Thèmes de l’Emission de la semaine

Orlando le 17 avril, 2009

Actualités Politiques : Grandes Lignes

La semaine des suspenses :

- Mardi, Haïti sollicite 946 millions de dollars à la conférence des bailleurs de fonds à Washington.

- De mercredi à samedi, Sommet des Amériques à Port-of-Spain Trinidad, à quoi doit-on s’attendre ?

- Jeudi, visite d’Hillary Clinton, précédée d’une douche froide pour les lavalassiens, l’article du Miami Herald annonçant l’enquête sur JBA.

- Dimanche, élections sénatoriales partielles.

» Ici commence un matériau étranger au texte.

-- ==== Sys2Proof/Config.lean ====
section
/-! DEFINITION. The parameters of an instance (`00_scope.md` R8), their legal ranges, the reference
values, and the one free value of the model. -/

namespace Sys2Proof

/-- `BYTE_ORDER`: the order of the bytes of every multi-byte field and value (`20_memory.md` R51). -/
inductive ByteOrder where
  | be
  | le
  deriving DecidableEq, Repr

/-- `ID_W`: the identifier field has 1 or 2 bytes (`00_scope.md` R8). -/
inductive IdWidth where
  | one
  | two
  deriving DecidableEq, Repr

/-- The parameters of one instance, fixed before reset and never changed after (`00_scope.md` R8).
`LEN_W = 1` and `CRC_W = 2` are fixed by the spec and are constants, not fields. -/
structure Params where
  /-- `ID_W`. -/
  idWidth : IdWidth
  /-- `BYTE_ORDER`. -/
  byteOrder : ByteOrder
  /-- `MAX_PAYLOAD`, 0 to 255. -/
  maxPayload : Fin 256
  /-- `TICK_W`, any positive integer. -/
  tickW : Nat
  /-- `IDLE_TIMEOUT`, a `TICK_W`-bit value. -/
  idleTimeout : Nat
  /-- `ENABLED_INIT`. -/
  enabledInit : Bool
  /-- `ERROR_REPLY_ENABLED`. -/
  errorReplyEnabled : Bool
  /-- `SIG_CHECKSUM`. -/
  sigChecksum : Ident
  /-- `SIG_TIMEOUT`. -/
  sigTimeout : Ident
  /-- `SIG_LENGTH`. -/
  sigLength : Ident
  /-- `SIG_UNKNOWN_ID`. -/
  sigUnknownId : Ident
  /-- `SIG_ACK`. -/
  sigAck : Ident
  /-- `SIG_NACK`. -/
  sigNack : Ident
  /-- `RESERVED_LO`, the lowest identifier of the reserved sub-range. -/
  reservedLo : Ident
  deriving DecidableEq, Repr

/-- The reference values of `00_scope.md` R8, with the signal identifiers of `30_encoding.md` R76 for
`ID_W = 2`. R8 gives `IDLE_TIMEOUT` no reference value: 100, the value most examples state, is a
DESIGN CHOICE, unsafe (log 2). -/
def Config.reference : Params where
  idWidth := .two
  byteOrder := .be
  maxPayload := 255
  tickW := 32
  idleTimeout := 100
  enabledInit := true
  errorReplyEnabled := true
  sigChecksum := 0xFFFF
  sigTimeout := 0xFFFE
  sigLength := 0xFFFD
  sigUnknownId := 0xFFFC
  sigAck := 0xFFFB
  sigNack := 0xFFFA
  reservedLo := 0xFFF0

/-- FREE VALUE. What the tick source answers to sample number `k` when the environment's script
(`State.ticks`) gives no value for it: any value (`10_state.md` R38, `70_reset_and_hazards.md` R253).
Nothing can evaluate it. DESIGN CHOICE, safe (log 7). -/
opaque Config.freeTick : Nat → Nat

end Sys2Proof
end

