-- ==== Sys2Proof/Machine/Step.lean ====
section
/-! DEFINITION. One step: take the next request off the operation port and carry it out. -/

namespace Sys2Proof.Machine

/-- One step (`10_state.md` R40). With no request on the port nothing happens: the block does nothing between
operations (`70_reset_and_hazards.md` R252; log 5). A word that is no operation is refused
(`30_encoding.md` R85). -/
def step (s : State) : Host.Outcome State Fault Refusal :=
  match s.fetch with
  | none => .next s
  | some (.reset, s') => .next s'.applyReset
  | some (.operation word, s') =>
    match decode s.params word with
    | .ok i => exec i s'
    | .error e => .refused (.undecodable e)

/-- `s` with the operation of a table word presented as its next request (log 5). -/
def State.withFetchWord (s : State) (nbits w : Nat) : State := s.present (tableWord s.params nbits w)

end Sys2Proof.Machine
end

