-- ==== Sys2Proof/Certificates/Slice0/Obligations.lean ====
section
/-! DEFINITION. The statements for the provers. Each docstring says what the statement claims and which
rules of spec/ it rests on; where a clause is the model's own choice it names the log entry. -/

open Sys2Proof Sys2Proof.Machine

/-- For every parameter record and every well-formed operation of all 48, with every operand at every value
its field admits, decoding the encoded word gives exactly that operation. The byte layout of operands is the
model's choice (log 4); which operands exist, their widths and their order are R80. (30_encoding.md R80,
30_encoding.md R84) -/
def Obligations.DecodeEncodeRoundTrip : Prop :=
  ∀ (p : Params) (i : Instr), i.wellFormed p = true → decode p (encode p i) = .ok i

/-- The other direction: whenever the decoder accepts a word, encoding what it read gives the same word, so
no bit of a word is dropped and no two words mean one operation. The byte layout of operands is the model's
choice (log 4). (30_encoding.md R80, 30_encoding.md R84) -/
def Obligations.WordHasOneMeaning : Prop :=
  ∀ (p : Params) (word : List Byte) (i : Instr), decode p word = .ok i → encode p i = word

/-- When the next request is a word with operation code op, the decoder answers that the code is reserved
exactly for the codes of R85, whatever operand bytes follow, and exactly then the step is the refusal of
that code: no next state and no event. (R85) -/
def Obligations.ReservedCodesRefused : Prop :=
  ∀ (s : State) (op : Byte) (operands : List Byte) (rest : List Request),
    s.port = .operation (op :: operands) :: rest →
    ((op.toNat = 0x00 ∨ (0x09 ≤ op.toNat ∧ op.toNat ≤ 0x0F) ∨ (0x1A ≤ op.toNat ∧ op.toNat ≤ 0x1F) ∨
        (0x2A ≤ op.toNat ∧ op.toNat ≤ 0x2F) ∨ (0x3A ≤ op.toNat ∧ op.toNat ≤ 0x3F) ∨
        (0x4A ≤ op.toNat ∧ op.toNat ≤ 0x4F) ∨ (0x50 ≤ op.toNat ∧ op.toNat ≤ 0xFF)) ↔
      decode s.params (op :: operands) = .error (.reservedOpcode op)) ∧
    (decode s.params (op :: operands) = .error (.reservedOpcode op) ↔
      step s = .refused (.undecodable (.reservedOpcode op)))

/-- When the next request is a word that decodes to operation i, the step is exec of i on the state whose
port has that request taken off and nothing else changed. The port as a list of requests is the model's
choice (log 5). (10_state.md R40, 30_encoding.md R80) -/
def Obligations.StepRunsDecodedOperation : Prop :=
  ∀ (s : State) (word : List Byte) (rest : List Request) (i : Instr),
    s.port = .operation word :: rest → decode s.params word = .ok i →
    step s = exec i { s with port := rest }
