@[simp] theorem State.giveResult_params (r : Result) (s : State) : (s.giveResult r).params = s.params := rfl
@[simp] theorem State.giveResult_rxbuf (r : Result) (s : State) : (s.giveResult r).rxbuf = s.rxbuf := rfl
@[simp] theorem State.giveResult_cursor (r : Result) (s : State) : (s.giveResult r).cursor = s.cursor := rfl
@[simp] theorem State.giveResult_lastActivity (r : Result) (s : State) : (s.giveResult r).lastActivity = s.lastActivity := rfl
@[simp] theorem State.giveResult_rxfId (r : Result) (s : State) : (s.giveResult r).rxfId = s.rxfId := rfl
@[simp] theorem State.giveResult_rxfLen (r : Result) (s : State) : (s.giveResult r).rxfLen = s.rxfLen := rfl
@[simp] theorem State.giveResult_rxfPayload (r : Result) (s : State) : (s.giveResult r).rxfPayload = s.rxfPayload := rfl
@[simp] theorem State.giveResult_rxfCrc (r : Result) (s : State) : (s.giveResult r).rxfCrc = s.rxfCrc := rfl
@[simp] theorem State.giveResult_rxfValid (r : Result) (s : State) : (s.giveResult r).rxfValid = s.rxfValid := rfl
@[simp] theorem State.giveResult_cfg (r : Result) (s : State) : (s.giveResult r).cfg = s.cfg := rfl
@[simp] theorem State.giveResult_port (r : Result) (s : State) : (s.giveResult r).port = s.port := rfl
@[simp] theorem State.giveResult_source (r : Result) (s : State) : (s.giveResult r).source = s.source := rfl
@[simp] theorem State.giveResult_ticks (r : Result) (s : State) : (s.giveResult r).ticks = s.ticks := rfl
@[simp] theorem State.giveResult_tickIndex (r : Result) (s : State) : (s.giveResult r).tickIndex = s.tickIndex := rfl
@[simp] theorem State.giveResult_events (r : Result) (s : State) : (s.giveResult r).events = s.events := rfl
@[simp] theorem State.giveResult_results (r : Result) (s : State) : (s.giveResult r).results = s.results ++ [r] := rfl
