-- ==== Sys2Proof/Laws/Ops.lean ====
section
/-! SUPPORT. What each shared operation can do, said once: the transmit path touches nothing but the events,
handling an error touches what `60_exceptions.md` R221 to R226 say, and the inversion lemmas of the Frame
Assembler's steps and of the operations that can be refused. -/

namespace Sys2Proof.Machine

/-- The transmit path: one frame when enabled, nothing when disabled. -/
theorem txRaw_eq (id : Ident) (q : List Byte) (n : Nat) (s : State) :
    txRaw id q n s =
      if s.cfg.enabled then s.emit (.sink (buildFrame s.params id (q.take (clamp s.params n)))) else s := rfl

/-- A signal: one frame when both gates are open, nothing otherwise. -/
theorem signal_eq (sig : Ident) (q : List Byte) (s : State) :
    signal sig q s =
      if s.cfg.errorReplyEnabled && s.cfg.enabled then
        s.emit (.sink (buildFrame s.params sig (q.take (clamp s.params q.length))))
      else s := by
  by_cases h : s.cfg.errorReplyEnabled = true
  · simp only [signal, State.signalOpen, txRaw_eq, h, if_true, Bool.true_and]
  · simp only [Bool.not_eq_true] at h
    simp [signal, State.signalOpen, h]

@[simp] theorem txRaw_params (id : Ident) (q : List Byte) (n : Nat) (s : State) :
    (txRaw id q n s).params = s.params := by
  rw [txRaw_eq]
  split <;> rfl

@[simp] theorem txRaw_rxbuf (id : Ident) (q : List Byte) (n : Nat) (s : State) :
    (txRaw id q n s).rxbuf = s.rxbuf := by
  rw [txRaw_eq]
  split <;> rfl

@[simp] theorem txRaw_cursor (id : Ident) (q : List Byte) (n : Nat) (s : State) :
    (txRaw id q n s).cursor = s.cursor := by
  rw [txRaw_eq]
  split <;> rfl

@[simp] theorem txRaw_lastActivity (id : Ident) (q : List Byte) (n : Nat) (s : State) :
    (txRaw id q n s).lastActivity = s.lastActivity := by
  rw [txRaw_eq]
  split <;> rfl

@[simp] theorem txRaw_rxfId (id : Ident) (q : List Byte) (n : Nat) (s : State) :
    (txRaw id q n s).rxfId = s.rxfId := by
  rw [txRaw_eq]
  split <;> rfl

@[simp] theorem txRaw_rxfLen (id : Ident) (q : List Byte) (n : Nat) (s : State) :
    (txRaw id q n s).rxfLen = s.rxfLen := by
  rw [txRaw_eq]
  split <;> rfl

@[simp] theorem txRaw_rxfPayload (id : Ident) (q : List Byte) (n : Nat) (s : State) :
    (txRaw id q n s).rxfPayload = s.rxfPayload := by
  rw [txRaw_eq]
  split <;> rfl

@[simp] theorem txRaw_rxfCrc (id : Ident) (q : List Byte) (n : Nat) (s : State) :
    (txRaw id q n s).rxfCrc = s.rxfCrc := by
  rw [txRaw_eq]
  split <;> rfl

@[simp] theorem txRaw_rxfValid (id : Ident) (q : List Byte) (n : Nat) (s : State) :
    (txRaw id q n s).rxfValid = s.rxfValid := by
  rw [txRaw_eq]
  split <;> rfl

@[simp] theorem txRaw_cfg (id : Ident) (q : List Byte) (n : Nat) (s : State) :
    (txRaw id q n s).cfg = s.cfg := by
  rw [txRaw_eq]
  split <;> rfl

@[simp] theorem txRaw_port (id : Ident) (q : List Byte) (n : Nat) (s : State) :
    (txRaw id q n s).port = s.port := by
  rw [txRaw_eq]
  split <;> rfl

@[simp] theorem txRaw_source (id : Ident) (q : List Byte) (n : Nat) (s : State) :
    (txRaw id q n s).source = s.source := by
  rw [txRaw_eq]
  split <;> rfl

@[simp] theorem txRaw_ticks (id : Ident) (q : List Byte) (n : Nat) (s : State) :
    (txRaw id q n s).ticks = s.ticks := by
  rw [txRaw_eq]
  split <;> rfl

@[simp] theorem txRaw_tickIndex (id : Ident) (q : List Byte) (n : Nat) (s : State) :
    (txRaw id q n s).tickIndex = s.tickIndex := by
  rw [txRaw_eq]
  split <;> rfl

@[simp] theorem txRaw_results (id : Ident) (q : List Byte) (n : Nat) (s : State) :
    (txRaw id q n s).results = s.results := by
  rw [txRaw_eq]
  split <;> rfl

@[simp] theorem signal_params (sig : Ident) (q : List Byte) (s : State) :
    (signal sig q s).params = s.params := by
  rw [signal_eq]
  split <;> rfl

@[simp] theorem signal_rxbuf (sig : Ident) (q : List Byte) (s : State) :
    (signal sig q s).rxbuf = s.rxbuf := by
  rw [signal_eq]
  split <;> rfl

@[simp] theorem signal_cursor (sig : Ident) (q : List Byte) (s : State) :
    (signal sig q s).cursor = s.cursor := by
  rw [signal_eq]
  split <;> rfl

@[simp] theorem signal_lastActivity (sig : Ident) (q : List Byte) (s : State) :
    (signal sig q s).lastActivity = s.lastActivity := by
  rw [signal_eq]
  split <;> rfl

@[simp] theorem signal_rxfId (sig : Ident) (q : List Byte) (s : State) :
    (signal sig q s).rxfId = s.rxfId := by
  rw [signal_eq]
  split <;> rfl

@[simp] theorem signal_rxfLen (sig : Ident) (q : List Byte) (s : State) :
    (signal sig q s).rxfLen = s.rxfLen := by
  rw [signal_eq]
  split <;> rfl

@[simp] theorem signal_rxfPayload (sig : Ident) (q : List Byte) (s : State) :
    (signal sig q s).rxfPayload = s.rxfPayload := by
  rw [signal_eq]
  split <;> rfl

@[simp] theorem signal_rxfCrc (sig : Ident) (q : List Byte) (s : State) :
    (signal sig q s).rxfCrc = s.rxfCrc := by
  rw [signal_eq]
  split <;> rfl

@[simp] theorem signal_rxfValid (sig : Ident) (q : List Byte) (s : State) :
    (signal sig q s).rxfValid = s.rxfValid := by
  rw [signal_eq]
  split <;> rfl

@[simp] theorem signal_cfg (sig : Ident) (q : List Byte) (s : State) :
    (signal sig q s).cfg = s.cfg := by
  rw [signal_eq]
  split <;> rfl

@[simp] theorem signal_port (sig : Ident) (q : List Byte) (s : State) :
    (signal sig q s).port = s.port := by
  rw [signal_eq]
  split <;> rfl

@[simp] theorem signal_source (sig : Ident) (q : List Byte) (s : State) :
    (signal sig q s).source = s.source := by
  rw [signal_eq]
  split <;> rfl

@[simp] theorem signal_ticks (sig : Ident) (q : List Byte) (s : State) :
    (signal sig q s).ticks = s.ticks := by
  rw [signal_eq]
  split <;> rfl

@[simp] theorem signal_tickIndex (sig : Ident) (q : List Byte) (s : State) :
    (signal sig q s).tickIndex = s.tickIndex := by
  rw [signal_eq]
  split <;> rfl

@[simp] theorem signal_results (sig : Ident) (q : List Byte) (s : State) :
    (signal sig q s).results = s.results := by
  rw [signal_eq]
  split <;> rfl

/-- The events of a signal. -/
theorem signal_events (sig : Ident) (q : List Byte) (s : State) :
    (signal sig q s).events =
      if s.cfg.errorReplyEnabled && s.cfg.enabled then
        s.events ++ [.sink (buildFrame s.params sig (q.take (clamp s.params q.length)))]
      else s.events := by
  rw [signal_eq]
  split <;> rfl

/-- A signal adds at most one event, a frame with the signal's identifier and a clamped payload. -/
theorem signal_events_cases (sig : Ident) (q : List Byte) (s : State) :
    (signal sig q s).events = s.events ∨
      ∃ r : List Byte, r.length ≤ s.params.maxPayload.val ∧
        (signal sig q s).events = s.events ++ [.sink (buildFrame s.params sig r)] := by
  rw [signal_events]
  split
  · exact .inr ⟨_, by simpa using .inl (clamp_le _ _), rfl⟩
  · exact .inl rfl

/-- The events of the transmit path. -/
theorem txRaw_events (id : Ident) (q : List Byte) (n : Nat) (s : State) :
    (txRaw id q n s).events =
      if s.cfg.enabled then s.events ++ [.sink (buildFrame s.params id (q.take (clamp s.params n)))]
      else s.events := by
  rw [txRaw_eq]
  split <;> rfl

@[simp] theorem raise_params (e : ErrorClass) (s : State) : (raise e s).params = s.params := by
  cases e <;> simp [raise]

@[simp] theorem raise_lastActivity (e : ErrorClass) (s : State) : (raise e s).lastActivity = s.lastActivity := by
  cases e <;> simp [raise]

@[simp] theorem raise_rxfId (e : ErrorClass) (s : State) : (raise e s).rxfId = s.rxfId := by
  cases e <;> simp [raise]

@[simp] theorem raise_rxfLen (e : ErrorClass) (s : State) : (raise e s).rxfLen = s.rxfLen := by
  cases e <;> simp [raise]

Auront-elles lieu dans le calme et la sérénité ? Quelle en sera la qualité ? Qui les remportera ?

Ayant sollicité 946 millions de dollars, les bailleurs de fonds n’ont accordé au gouvernement que le tiers, 324 millions pour les prochains 2 ans, soit 162 millions l’an. Il est important aussi de remarquer que les bailleurs de fonds, ainsi que les acteurs politiques qui ont pris la parole au cours de la journée, ont insisté, pour la première fois, sur une meilleure coordination de la gestion de l’aide internationale pour les pays en proie à la pauvreté. Il s’agit d’une vingtaine de pays dont Haïti.

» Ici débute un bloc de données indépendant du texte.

-- ==== Sys2Proof/Tests/Slice0.lean ====
section
/-! SUPPORT. Small tests, one step each: the checks of WellFormed, every constructor's decoding from a word
written out from the code map of `30_encoding.md` R84, test vectors of `95_test_vectors.md`, and for every
statement with hypotheses a theorem `witness_<statement>` that a concrete state and operands meet them all. -/

namespace Sys2Proof.Tests

open Sys2Proof Sys2Proof.Machine

/-- A small instance: one-byte identifiers, little-endian, at most two payload bytes, 8-bit ticks. -/
def small : Params where
  idWidth := .one
  byteOrder := .le
  maxPayload := 2
  tickW := 8
  idleTimeout := 5
  enabledInit := true
  errorReplyEnabled := true
  sigChecksum := 0xFF
  sigTimeout := 0xFE
  sigLength := 0xFD
  sigUnknownId := 0xFC
  sigAck := 0xFB
  sigNack := 0xFA
  reservedLo := 0xF0

/-- The small instance right after reset. -/
def smallReset : State := State.resetWith small

/-- The next `RX.TICK` on `s` polls `b` at the tick `n`. -/
def polls (s : State) (b : Byte) (n : Nat) : State := { s with source := [b.setWidth 9], ticks := [n] }

/-- The next `RX.TICK` on `s` polls no byte at the tick `n`. -/
def silent (s : State) (n : Nat) : State := { s with source := [0x100], ticks := [n] }

/-- `s` holds the validated frame with identifier `id` and this payload. -/
def held (s : State) (id : Ident) (payload : List Byte) : State :=
  { s with
    rxfId := id
    rxfLen := payload.length
    rxfPayload := payload ++ List.replicate (s.params.maxPayload.val - payload.length) 0
    rxfValid := true }

/-- The events after an operation. -/
def eventsOf : Out → List Event
  | .next s => s.events
  | _ => []

/-- The results after an operation. -/
def resultsOf : Out → List Result
  | .next s => s.results
  | _ => []

/-- The cursor after an operation. -/
def cursorOf : Out → Option Nat
  | .next s => some s.cursor
  | _ => none

/-- The reason an operation is refused. -/
def refusalOf : Out → Option Refusal
  | .refused r => some r
  | _ => none

/-! ### WellFormed: an ill-formed term for each check -/

theorem test_wellFormed_crc16_short : Instr.wellFormed small (.crc16 3 [0x31, 0x32]) = false := by decide

theorem test_wellFormed_txRaw_short : Instr.wellFormed small (.txRaw 0x42 2 [0x01]) = false := by decide

theorem test_wellFormed_txRaw_clamped : Instr.wellFormed small (.txRaw 0x42 9 [0x01, 0x02]) = true := by decide

theorem test_wellFormed_txRaw_wideId : Instr.wellFormed small (.txRaw 0x100 0 []) = false := by decide

theorem test_wellFormed_sigUnknownId_wideId : Instr.wellFormed small (.sigUnknownId 0x100) = false := by decide
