-- ==== Sys2Proof/Machine/HostSide.lean ====
section
/-! DEFINITION. What the host does with MTSA, one command after another: running a list of commands (20_memory.md R47), the
pseudo-instruction ABSORB_WORDS (40_ingestion.md R86) and the lines of a host's program (30_encoding.md R69).

WHEN THE HOST SENDS (DESIGN CHOICE, log entry 17): everything here runs a command with exec at once, which is what MTSA does with
it where `rst` is not asserted and no other request waits. That is the precondition of this file's definitions: the rules of the
host's side do not say what becomes of a send in another state, where 70_reset_and_hazards.md R200 and R203 would make it wait. -/

namespace Sys2Proof.Machine

/-! ## Sequences of commands -/

/-- The commands of a list, in order: "the state after it is the composition of their effects in that sequence"
(20_memory.md R47). Meant for a state in which `rst` is not asserted and no request waits (log entry 17). -/
def runCommands : List Instr → State → Host.Outcome State Fault Refusal
  | [], s => .next s
  | i :: is, s =>
    match exec i s with
    | .next t => runCommands is t
    | .fault r => .fault r
    | .refused r => .refused r

/-! ## ABSORB_WORDS (40_ingestion.md R86) -/

/-- The 32-bit words of a value, "least-significant first": word k is `(value >> (32*k)) mod 2^32`. -/
def wordsOf (value : Nat) (count : Nat) : List Word :=
  (List.range count).map (fun k => BitVec.ofNat 32 (value >>> (32 * k)))

/-- The host's checks and the words it then sends; none is InvalidArgument, and no request is sent. -/
def absorbWordsOperands (value width : Int) : Option (List Word) :=
  if width ≤ 0 ∨ width % 32 ≠ 0 then none
  else if value < 0 ∨ (2 : Int) ^ width.toNat ≤ value then none
  else some (wordsOf value.toNat (width.toNat / 32))

/-- What a line of a host's program ends in, as the host sees it. -/
inductive HostResult where
  | done                              -- nothing is reported: a blank line, a reset, an ABSORB_WORDS whose words were all taken
  | answered (r : Response)           -- the response to the one request the line sent
  | invalidArgument                   -- ABSORB_WORDS failed on its arguments; no request was sent
  | absorbFailed (r : Response)       -- ABSORB_WORDS ended at the first response that is not OK
  | checked (agrees : Bool)           -- `.expect`: whether the previous response is the one written
  | noLine                            -- the line is not well formed, or is a repetition left in place; nothing was sent
  | unanswered                        -- no response was delivered; it cannot be, by 60_exceptions.md R180
deriving DecidableEq, Repr

/-- Words are sent by ABSORB in order; at the first response that is not OK "words k+1.. are not sent" and those sent stay
absorbed (40_ingestion.md R86; 92_eei_decisions.md D22). Each word is taken at once, whatever `rst` and the waiting requests are:
R86 does not say what becomes of a send that finds `rst` asserted or other requests waiting, and this is the model's choice (DESIGN
CHOICE, log entry 17). -/
def sendAbsorbs : List Word → State → Host.Outcome (State × HostResult) Fault Refusal
  | [], s => .next (s, .done)
  | w :: ws, s =>
    match exec (.absorb w) s with
    | .next t =>
      match t.responses.getLast? with
      | some r => if r.status = .ok then sendAbsorbs ws t else .next (t, .absorbFailed r)
      | none => .next (t, .unanswered)
    | .fault r => .fault r
    | .refused r => .refused r

/-- ABSORB_WORDS `value, width` (40_ingestion.md R86), in a state in which `rst` is not asserted and no request waits (log entry
17). -/
def absorbWords (value width : Int) (s : State) : Host.Outcome (State × HostResult) Fault Refusal :=
  match absorbWordsOperands value width with
  | some ws => sendAbsorbs ws s
  | none => .next (s, .invalidArgument)

/-! ## Lines of a program (30_encoding.md R69) -/

/-- A request is sent and its response awaited; it is taken at once (DESIGN CHOICE, log entry 17). -/
def sendRequest (w : Request) (s : State) : Host.Outcome (State × HostResult) Fault Refusal :=
  match exec (decode w) s with
  | .next t =>
    match t.responses.getLast? with
    | some r => .next (t, .answered r)
    | none => .next (t, .unanswered)
  | .fault r => .fault r
  | .refused r => .refused r

/-- `.reset verify=v`: the strap takes the level `v`, `rst` is asserted and released (30_encoding.md R69: it "drives the `rst`
signal"), at once and not as moves that wait in `events` (DESIGN CHOICE, log entry 17). -/
def resetLine (v : Bool) (s : State) : State := ((s.setStrap v).assertReset).releaseReset

/-- `.expect status, data`: "host check of the previous response", which is the last response delivered; where none has been
delivered yet, the check is reported as failed (DESIGN CHOICE, log entry 11: 30_encoding.md R69 does not speak of this case). -/
def expectLine (status data : Nat) (s : State) : Bool :=
  match s.responses.getLast? with
  | some r => (Status.code r.status).toNat == status && r.data.toNat == data
  | none => false

/-- One line (repetitions are written out before: `expandRepeats`). -/
def runLine (l : HostLine) (s : State) : Host.Outcome (State × HostResult) Fault Refusal :=
  match l with
  | .blank => .next (s, .done)
  | .statement _ _ =>
    match assemble l with
    | some w => sendRequest w s
    | none => .next (s, .noLine)
  | .illegal _ =>
    match assemble l with
    | some w => sendRequest w s
    | none => .next (s, .noLine)
  | .absorbWords value width => absorbWords value width s
  | .reset v => .next (resetLine v s, .done)
  | .expect status data => .next (s, .checked (expectLine status data s))
  | .rept _ => .next (s, .noLine)
  | .endr => .next (s, .noLine)

/-- A program's lines in order, with the results of the lines so far (the oldest first). A line whose result is an error ends
nothing but itself: DESIGN CHOICE, log entry 11. -/
def runLines : List HostLine → State → List HostResult → Host.Outcome (State × List HostResult) Fault Refusal
  | [], s, results => .next (s, results)
  | l :: ls, s, results =>
    match runLine l s with
    | .next (t, r) => runLines ls t (results ++ [r])
    | .fault r => .fault r
    | .refused r => .refused r

end Sys2Proof.Machine
end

Est-ce que le gouvernement haïtien a reçu enfin tout ce qu’il était en train de quémander depuis des mois, à la Banque Mondiale, au FMI, à la BID et au Canada, etc., le financement de 125 millions de dollars US pour combler le trou budgétaire ? Les Etats-Unis ont promis 57 millions dont 20 millions pour combler ce trou budgétaire. En total, 41 millions on été promis à cette fin, par les bailleurs de fonds. Le gouvernement aura donc à se trouver 84 millions de dollars US, pour balancer son budget. Si non, il n’a que trois options, la réduction du budget, l’augmentation des taxes ou la planche à billets. S’il choisit la planche à billets, le taux de change de la gourde augmentera drastiquement, ainsi que le coût des produits importés.

Alors que le premier ministre haïtien Michèle Pierre-Louis incitait les bailleurs de fonds à venir en aide à Haïti, qui se trouve dans une situation très précaire, les mettant en garde contre les conséquences catastrophiques qui peuvent en résulter s’ils n’interviennent pas rapidement. Ce faisant, il a insisté sur la nécessité pour Haïti de s’embarquer dans un nouveau partenariat avec la communauté internationale.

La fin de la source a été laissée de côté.